→ ABOUT THIS TASK
Copy the listing below line for line, from its opening line to the one with "decode 0b0000_0000_0000_0000_0000_1010_0000_0110 = .command", both included; stop there.
+++ EXERCISE INPUTS +++
/-- Format C: `cccc` = 1010. -/
theorem test_decode_C :
    decode 0b0000_0000_0000_0000_0000_1010_0000_0100 = .command (.crcInit 10) ∧
    decode 0b0000_0000_0000_0000_0000_1010_0000_0101 = .command (.crcUpd 10) ∧
    decode 0b0000_0000_0000_0000_0000_1010_0000_0110 = .command (.crcFin 10) ∧
    decode 0b0000_0000_0000_0000_0000_1010_0000_0111 = .command (.crcCmp 10) := by decide

/-- Format K: one flag of `borw` at a time, `cccc` = 0001. -/
theorem test_decode_K :
    decode 0b0000_0000_0000_0000_1000_0001_0000_0001 = .command (.crcCfg 1 .w16 false false true) ∧
    decode 0b0000_0000_0000_0000_0100_0001_0000_0001 = .command (.crcCfg 1 .w16 false true false) ∧
    decode 0b0000_0000_0000_0000_0010_0001_0000_0010 = .command (.crcCfgt 1 .w16 true false false) ∧
    decode 0b0000_0000_0000_0000_0001_0001_0000_0010 = .command (.crcCfgt 1 .w32 false false false) := by decide

/-- Format V: the ten VIDs in the order of R85, `cccc` = 0110. -/
theorem test_decode_V :
    [0x00000603, 0x00010603, 0x00020603, 0x00030603, 0x00040603, 0x00050603, 0x00060603, 0x00070603, 0x00080603,
      0x00090603].map decode =
    [Variant.ibm, .ccittFalse, .ccittXmodem, .ccittAug, .ccittKermit, .ccittKermitLsb, .ccittMcrf4xx, .crc32Standard,
      .crc32q, .crc32Posix].map (fun v => .command (.crcVar 6 v)) := by decide

/-- Format S: the six SELs in the order of R85, `cccc` = 1111. -/
theorem test_decode_S :
    [0x00000F08, 0x00010F08, 0x00020F08, 0x00030F08, 0x00040F08, 0x00050F08].map decode =
    [Selector.poly, .seed, .xorout, .flags, .reg, .table].map (fun sel => .command (.crcRd 15 sel)) := by decide

theorem test_decode_R :
    decode 0b0000_0000_0000_0000_0000_0000_0000_1001 = .command (.crcRfl .w16) ∧
    decode 0b0000_0000_0000_0000_0001_0000_0000_1001 = .command (.crcRfl .w32) := by decide

/-- Format B, the encode commands: `te` = 00, 01, 10, 11, 01. -/
theorem test_decode_B_encode :
    decode 0b0000_0000_0000_0000_0000_0000_0001_0000 = .command (.encI16 .little .safe) ∧
    decode 0b0000_0000_0000_0000_0001_0000_0001_0001 = .command (.encI32 .big .safe) ∧
    decode 0b0000_0000_0000_0000_0010_0000_0001_0010 = .command (.encI64 .little .raw) ∧
    decode 0b0000_0000_0000_0000_0011_0000_0001_0011 = .command (.encF32 .big .raw) ∧
    decode 0b0000_0000_0000_0000_0001_0000_0001_0100 = .command (.encF64 .big .safe) := by decide

/-- Format B, the decode commands: `te` = 00, 01, 10, 11, 10. -/
theorem test_decode_B_decode :
    decode 0b0000_0000_0000_0000_0000_0000_0001_1000 = .command (.decI16 .little .safe) ∧
    decode 0b0000_0000_0000_0000_0001_0000_0001_1001 = .command (.decI32 .big .safe) ∧
    decode 0b0000_0000_0000_0000_0010_0000_0001_1010 = .command (.decI64 .little .raw) ∧
    decode 0b0000_0000_0000_0000_0011_0000_0001_1011 = .command (.decF32 .big .raw) ∧
    decode 0b0000_0000_0000_0000_0010_0000_0001_1100 = .command (.decF64 .little .raw) := by decide

/-- The illegal words of 95_test_vectors.md section 2.6, each rejected under its name. -/
theorem test_decode_unassigned :
    [0x0000000A, 0x0000000F, 0x00000015, 0x0000001D, 0x000000FF, 0xFFFFFFFF].map decode =
    [0x0A, 0x0F, 0x15, 0x1D, 0xFF, 0xFF].map (fun op => .illegal (.unassignedOp op)) := by decide

theorem test_decode_reservedBits :
    [0x00000100, 0x00010000, 0x00010001, 0x00100004, 0x80000004, 0x00001004, 0x00001003, 0x00002009, 0x00000109,
      0x00004010, 0x00000110].map decode =
    [0x00, 0x00, 0x01, 0x04, 0x04, 0x04, 0x03, 0x09, 0x09, 0x10, 0x10].map (fun op => .illegal (.reservedBitSet op)) := by
  decide

theorem test_decode_reservedFields :
    decode 0x000A0003 = .illegal (.reservedVid 10) ∧ decode 0x000F0003 = .illegal (.reservedVid 15) ∧
    decode 0x00060008 = .illegal (.reservedSel 6) := by decide
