/-- WRITE_SINGLE_COIL's operands: slave, address, and a value that is 0 or 1 (rule R171). -/
def operandsCoil : List Byte → Option Instr
  | [s, ah, al, v] => if v = 0x00#8 ∨ v = 0x01#8 then some (.writeSingleCoil s (be16 ah al) v) else none
  | _ => none

/-- WRITE_MULTIPLE_COILS's operands: the array is as long as the count says (rules R170, R631). -/
def operandsCoils : List Byte → Option Instr
  | s :: ah :: al :: ch :: cl :: bits =>
      if bits.length = coilBytes (be16 ch cl) then some (.writeMultipleCoils s (be16 ah al) (be16 ch cl) bits) else none
  | _ => none

/-- WRITE_MULTIPLE_REGISTERS's operands: the array is as long as the count says (rules R170, R631). -/
def operandsRegisters : List Byte → Option Instr
  | s :: ah :: al :: ch :: cl :: rest =>
      match wordsOfBytes rest with
      | some values =>
          if values.length = (be16 ch cl).toNat then some (.writeMultipleRegisters s (be16 ah al) (be16 ch cl) values)
          else none
      | none => none
  | _ => none

/-- READ_WRITE_MULTIPLE_REGISTERS's operands: the array is as long as the write count says (rules R170, R631). -/
def operandsReadWrite : List Byte → Option Instr
  | s :: rah :: ral :: rch :: rcl :: wah :: wal :: wch :: wcl :: rest =>
      match wordsOfBytes rest with
      | some values =>
          if values.length = (be16 wch wcl).toNat then
            some (.readWriteMultipleRegisters s (be16 rah ral) (be16 rch rcl) (be16 wah wal) (be16 wch wcl) values)
          else none
      | none => none
  | _ => none

/-! ### The decoders -/

/-- The commands of a framer (rule R170). An opcode that is not here, SETUP sent to ASCII and SET_TIMEOUT sent to RTU
among them, is refused (rules R171, R631). -/
def decodeFramer (u : FramerKind) (op : Byte) (args : List Byte) : Option Instr :=
  if op = 0x00#8 then operands0 (match u with | .rtu => .rtuReset | .ascii => .ascReset) args
  else if op = 0x01#8 then (match u with | .rtu => operands32x3 .rtuSetup args | .ascii => none)
  else if op = 0x02#8 then (match u with | .rtu => none | .ascii => operands32 .ascSetTimeout args)
  else if op = 0x03#8 then
    operands8 (match u with | .rtu => .rtuSetStationAddress | .ascii => .ascSetStationAddress) args
  else if op = 0x04#8 then operands0 (match u with | .rtu => .rtuPoll | .ascii => .ascPoll) args
  else if op = 0x05#8 then operands0 (match u with | .rtu => .rtuBeginSend | .ascii => .ascBeginSend) args
  else if op = 0x06#8 then operands0 (match u with | .rtu => .rtuSend | .ascii => .ascSend) args
  else if op = 0x07#8 then operands0 (match u with | .rtu => .rtuFinished | .ascii => .ascFinished) args
  else if op = 0x08#8 then operands16 (.bufRead u) args
  else if op = 0x09#8 then operands16x8 (.bufWrite u) args
  else if op = 0x0A#8 then operands8x16 (.setFrame u) args
  else if op = 0x0B#8 then operands0 (.readStatus u) args
  else none

/-- The commands of the master engine (rule R170). -/
def decodeMaster (op : Byte) (args : List Byte) : Option Instr :=
  if op = 0x20#8 then operands0 .mReset args
  else if op = 0x21#8 then operands32 .mSetResponseTimeout args
  else if op = 0x22#8 then operands32 .mSetTurnaround args
  else if op = 0x23#8 then operands0 .mPoll args
  else if op = 0x24#8 then operands0 .mAckError args
  else if op = 0x25#8 then operands0 .mReadStatus args
  else if op = 0x31#8 then operands8x16x16 .readCoils args
  else if op = 0x32#8 then operands8x16x16 .readDiscreteInputs args
  else if op = 0x33#8 then operands8x16x16 .readHoldingRegisters args
  else if op = 0x34#8 then operands8x16x16 .readInputRegisters args
  else if op = 0x35#8 then operandsCoil args
  else if op = 0x36#8 then operands8x16x16 .writeSingleRegister args
  else if op = 0x3F#8 then operandsCoils args
  else if op = 0x40#8 then operandsRegisters args
  else if op = 0x47#8 then operandsReadWrite args
  else none

/-- Two 16-bit fields of a PDU (rule R148). -/
def fieldsWords (f : Word16 → Word16 → Instr) : List Byte → Option Instr
  | [ah, al, vh, vl] => some (f (be16 ah al) (be16 vh vl))
  | _ => none

/-- The 16-bit values of a PDU's data field (rules R148, R149). -/
def fieldsValues (f : List Word16 → Instr) (d : List Byte) : Option Instr := (wordsOfBytes d).map f

/-- The fields of a request PDU after its function code (rule R148), before the checks of `Instr.wf`. -/
def requestFields (fc : Byte) (args : List Byte) : Option Instr :=
  if fc = 0x01#8 then fieldsWords .pduReqReadCoils args
  else if fc = 0x02#8 then fieldsWords .pduReqReadDiscreteInputs args
  else if fc = 0x03#8 then fieldsWords .pduReqReadHoldingRegisters args
  else if fc = 0x04#8 then fieldsWords .pduReqReadInputRegisters args
  else if fc = 0x05#8 then fieldsWords .pduReqWriteSingleCoil args
  else if fc = 0x06#8 then fieldsWords .pduReqWriteSingleRegister args
  else if fc = 0x0F#8 then
    (match args with
      | ah :: al :: qh :: ql :: bc :: d => some (.pduReqWriteMultipleCoils (be16 ah al) (be16 qh ql) bc d)
      | _ => none)
  else if fc = 0x10#8 then
    (match args with
      | ah :: al :: qh :: ql :: bc :: d =>
          fieldsValues (.pduReqWriteMultipleRegisters (be16 ah al) (be16 qh ql) bc) d
      | _ => none)
  else if fc = 0x17#8 then
    (match args with
      | rah :: ral :: rqh :: rql :: wah :: wal :: wqh :: wql :: bc :: d =>
          fieldsValues
            (.pduReqReadWriteMultipleRegisters (be16 rah ral) (be16 rqh rql) (be16 wah wal) (be16 wqh wql) bc) d
      | _ => none)
  else none

/-- The fields of a reply PDU after its function code (rules R149, R150, R469), before the checks of `Instr.wf`. -/
def replyFields (fc : Byte) (args : List Byte) : Option Instr :=
  if 128 ≤ fc.toNat then operands8 (.pduRspException (fc.extractLsb' 0 7)) args
  else if fc = 0x01#8 then (match args with | bc :: d => some (.pduRspReadCoils bc d) | _ => none)
  else if fc = 0x02#8 then (match args with | bc :: d => some (.pduRspReadDiscreteInputs bc d) | _ => none)
  else if fc = 0x03#8 then
    (match args with | bc :: d => fieldsValues (.pduRspReadHoldingRegisters bc) d | _ => none)
  else if fc = 0x04#8 then
    (match args with | bc :: d => fieldsValues (.pduRspReadInputRegisters bc) d | _ => none)
  else if fc = 0x05#8 then fieldsWords .pduRspWriteSingleCoil args
  else if fc = 0x06#8 then fieldsWords .pduRspWriteSingleRegister args
  else if fc = 0x0F#8 then fieldsWords .pduRspWriteMultipleCoils args
  else if fc = 0x10#8 then fieldsWords .pduRspWriteMultipleRegisters args
  else if fc = 0x17#8 then
    (match args with | bc :: d => fieldsValues (.pduRspReadWriteMultipleRegisters bc) d | _ => none)
  else some (.pduRspOther fc args)

/-- The fields of an RTU ADU: the first byte is the address, the last two are the CRC (rule R140). -/
def rtuAduFields : List Byte → Option Instr
  | [] => none
  | address :: body =>
      match body.drop (body.length - 2) with
      | [lo, hi] => some (.rtuAdu address (body.take (body.length - 2)) lo hi)
      | _ => none

/-- The fields of an ASCII ADU: `:`, hex pairs, CR LF; the first byte is the address, the last the LRC (rule R143). -/
def asciiAduFields : List Byte → Option Instr
  | [] => none
  | c :: chars =>
      if c = chColon then
        match bytesOfHex chars with
        | some (address :: body) =>
            match body.drop (body.length - 1) with
            | [lrc] => some (.asciiAdu address (body.take (body.length - 1)) lrc)
            | _ => none
        | _ => none
      else none

/-- An instruction that passes `Instr.wf`. -/
def checked (i : Option Instr) : Option Instr := i.filter Instr.wf

/-- The decoder: what a message sent to a port says; none where it refuses. The message is read whole: bytes after the
last operand are no part of any command (rule R170), so a message that has some is refused (DESIGN CHOICE, safe:
notes/assumptions/10.md). -/
def decode (p : Port) (message : List Byte) : Option Instr :=
  match p, message with
  | .rtu, op :: args => decodeFramer .rtu op args
  | .asc, op :: args => decodeFramer .ascii op args
  | .mst, op :: args => decodeMaster op args
  | .request, fc :: args => checked (requestFields fc args)
  | .reply, fc :: args => checked (replyFields fc args)
  | .rtuLine, bs => checked (rtuAduFields bs)
  | .ascLine, cs => checked (asciiAduFields cs)
  | .rtu, [] | .asc, [] | .mst, [] | .request, [] | .reply, [] => none

/-! ### The encoder -/

/-- The port that takes commands for a framer. -/
def framerPort : FramerKind → Port
  | .rtu => .rtu
  | .ascii => .asc

/-- The port an instruction's message is sent to. -/
def portOf : Instr → Port
  | .rtuReset | .rtuSetup .. | .rtuSetStationAddress _ | .rtuPoll | .rtuBeginSend | .rtuSend | .rtuFinished => .rtu
  | .ascReset | .ascSetTimeout _ | .ascSetStationAddress _ | .ascPoll | .ascBeginSend | .ascSend | .ascFinished => .asc
  | .bufRead u _ | .bufWrite u _ _ | .setFrame u _ _ | .readStatus u => framerPort u
  | .mReset | .mSetResponseTimeout _ | .mSetTurnaround _ | .mPoll | .mAckError | .mReadStatus
  | .readCoils .. | .readDiscreteInputs .. | .readHoldingRegisters .. | .readInputRegisters ..
  | .writeSingleCoil .. | .writeSingleRegister .. | .writeMultipleCoils .. | .writeMultipleRegisters ..
  | .readWriteMultipleRegisters .. => .mst
  | .pduReqReadCoils .. | .pduReqReadDiscreteInputs .. | .pduReqReadHoldingRegisters ..
  | .pduReqReadInputRegisters .. | .pduReqWriteSingleCoil .. | .pduReqWriteSingleRegister ..
  | .pduReqWriteMultipleCoils .. | .pduReqWriteMultipleRegisters .. | .pduReqReadWriteMultipleRegisters .. => .request
  | .pduRspReadCoils .. | .pduRspReadDiscreteInputs .. | .pduRspReadHoldingRegisters .. | .pduRspReadInputRegisters ..
  | .pduRspWriteSingleCoil .. | .pduRspWriteSingleRegister .. | .pduRspWriteMultipleCoils ..
  | .pduRspWriteMultipleRegisters .. | .pduRspReadWriteMultipleRegisters .. | .pduRspException ..
  | .pduRspOther .. => .reply
  | .rtuAdu .. => .rtuLine
  | .asciiAdu .. => .ascLine

/-- An opcode, a slave address and two 16-bit operands (rule R170). -/
def commandBytes (op s : Byte) (a c : Word16) : List Byte := [op, s, hi8 a, lo8 a, hi8 c, lo8 c]

/-- The message that spells an instruction, from the tables of rules R140, R143, R148 to R150 and R170. -/
def encode : Instr → List Byte
  | .rtuReset | .ascReset => [0x00#8]
  | .rtuSetup baud ifdUs icdUs => 0x01#8 :: (bytesOf32 baud ++ bytesOf32 ifdUs ++ bytesOf32 icdUs)
  | .ascSetTimeout ms => 0x02#8 :: bytesOf32 ms
  | .rtuSetStationAddress addr | .ascSetStationAddress addr => [0x03#8, addr]
  | .rtuPoll | .ascPoll => [0x04#8]
  | .rtuBeginSend | .ascBeginSend => [0x05#8]
  | .rtuSend | .ascSend => [0x06#8]
  | .rtuFinished | .ascFinished => [0x07#8]
  | .bufRead _ i => [0x08#8, hi8 i, lo8 i]
  | .bufWrite _ i v => [0x09#8, hi8 i, lo8 i, v]
  | .setFrame _ addr n => [0x0A#8, addr, hi8 n, lo8 n]
  | .readStatus _ => [0x0B#8]
  | .mReset => [0x20#8]
  | .mSetResponseTimeout ms => 0x21#8 :: bytesOf32 ms
  | .mSetTurnaround ms => 0x22#8 :: bytesOf32 ms
  | .mPoll => [0x23#8]
  | .mAckError => [0x24#8]
  | .mReadStatus => [0x25#8]
  | .readCoils s a c => commandBytes 0x31#8 s a c
  | .readDiscreteInputs s a c => commandBytes 0x32#8 s a c
  | .readHoldingRegisters s a c => commandBytes 0x33#8 s a c
  | .readInputRegisters s a c => commandBytes 0x34#8 s a c
  | .writeSingleCoil s a v => [0x35#8, s, hi8 a, lo8 a, v]
  | .writeSingleRegister s a v => commandBytes 0x36#8 s a v
  | .writeMultipleCoils s a c bits => commandBytes 0x3F#8 s a c ++ bits
  | .writeMultipleRegisters s a c values => commandBytes 0x40#8 s a c ++ bytesOfWords values
  | .readWriteMultipleRegisters s ra rc wa wc values =>
      commandBytes 0x47#8 s ra rc ++ [hi8 wa, lo8 wa, hi8 wc, lo8 wc] ++ bytesOfWords values
  | .pduReqReadCoils a q => pduWords 0x01#8 a q
  | .pduReqReadDiscreteInputs a q => pduWords 0x02#8 a q
  | .pduReqReadHoldingRegisters a q => pduWords 0x03#8 a q
  | .pduReqReadInputRegisters a q => pduWords 0x04#8 a q
  | .pduReqWriteSingleCoil a v => pduWords 0x05#8 a v
  | .pduReqWriteSingleRegister a v => pduWords 0x06#8 a v
  | .pduReqWriteMultipleCoils a q bc d => pduWriteCoils a q bc d
  | .pduReqWriteMultipleRegisters a q bc values => pduWriteRegisters a q bc values
  | .pduReqReadWriteMultipleRegisters ra rq wa wq bc values => pduReadWriteRegisters ra rq wa wq bc values
  | .pduRspReadCoils bc d => pduCounted 0x01#8 bc d
  | .pduRspReadDiscreteInputs bc d => pduCounted 0x02#8 bc d
  | .pduRspReadHoldingRegisters bc values => pduCounted 0x03#8 bc (bytesOfWords values)
  | .pduRspReadInputRegisters bc values => pduCounted 0x04#8 bc (bytesOfWords values)
  | .pduRspWriteSingleCoil a v => pduWords 0x05#8 a v
  | .pduRspWriteSingleRegister a v => pduWords 0x06#8 a v
  | .pduRspWriteMultipleCoils a q => pduWords 0x0F#8 a q
  | .pduRspWriteMultipleRegisters a q => pduWords 0x10#8 a q
  | .pduRspReadWriteMultipleRegisters bc values => pduCounted 0x17#8 bc (bytesOfWords values)
  | .pduRspException fc code => pduException fc code
  | .pduRspOther fc data => fc :: data
  | .rtuAdu address pdu crcLo crcHi => rtuAduBytes address pdu crcLo crcHi
  | .asciiAdu address pdu lrc => asciiAduChars address pdu lrc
+++
→ RESPONSE AREA
/-- Format C: `cccc` = 1010. -/
theorem test_decode_C :
    decode 0b0000_0000_0000_0000_0000_1010_0000_0100 = .command (.crcInit 10) ∧
    decode 0b0000_0000_0000_0000_0000_1010_0000_0101 = .command (.crcUpd 10) ∧
    decode 0b0000_0000_0000_0000_0000_1010_0000_0110 = .command (.crcFin 10) ∧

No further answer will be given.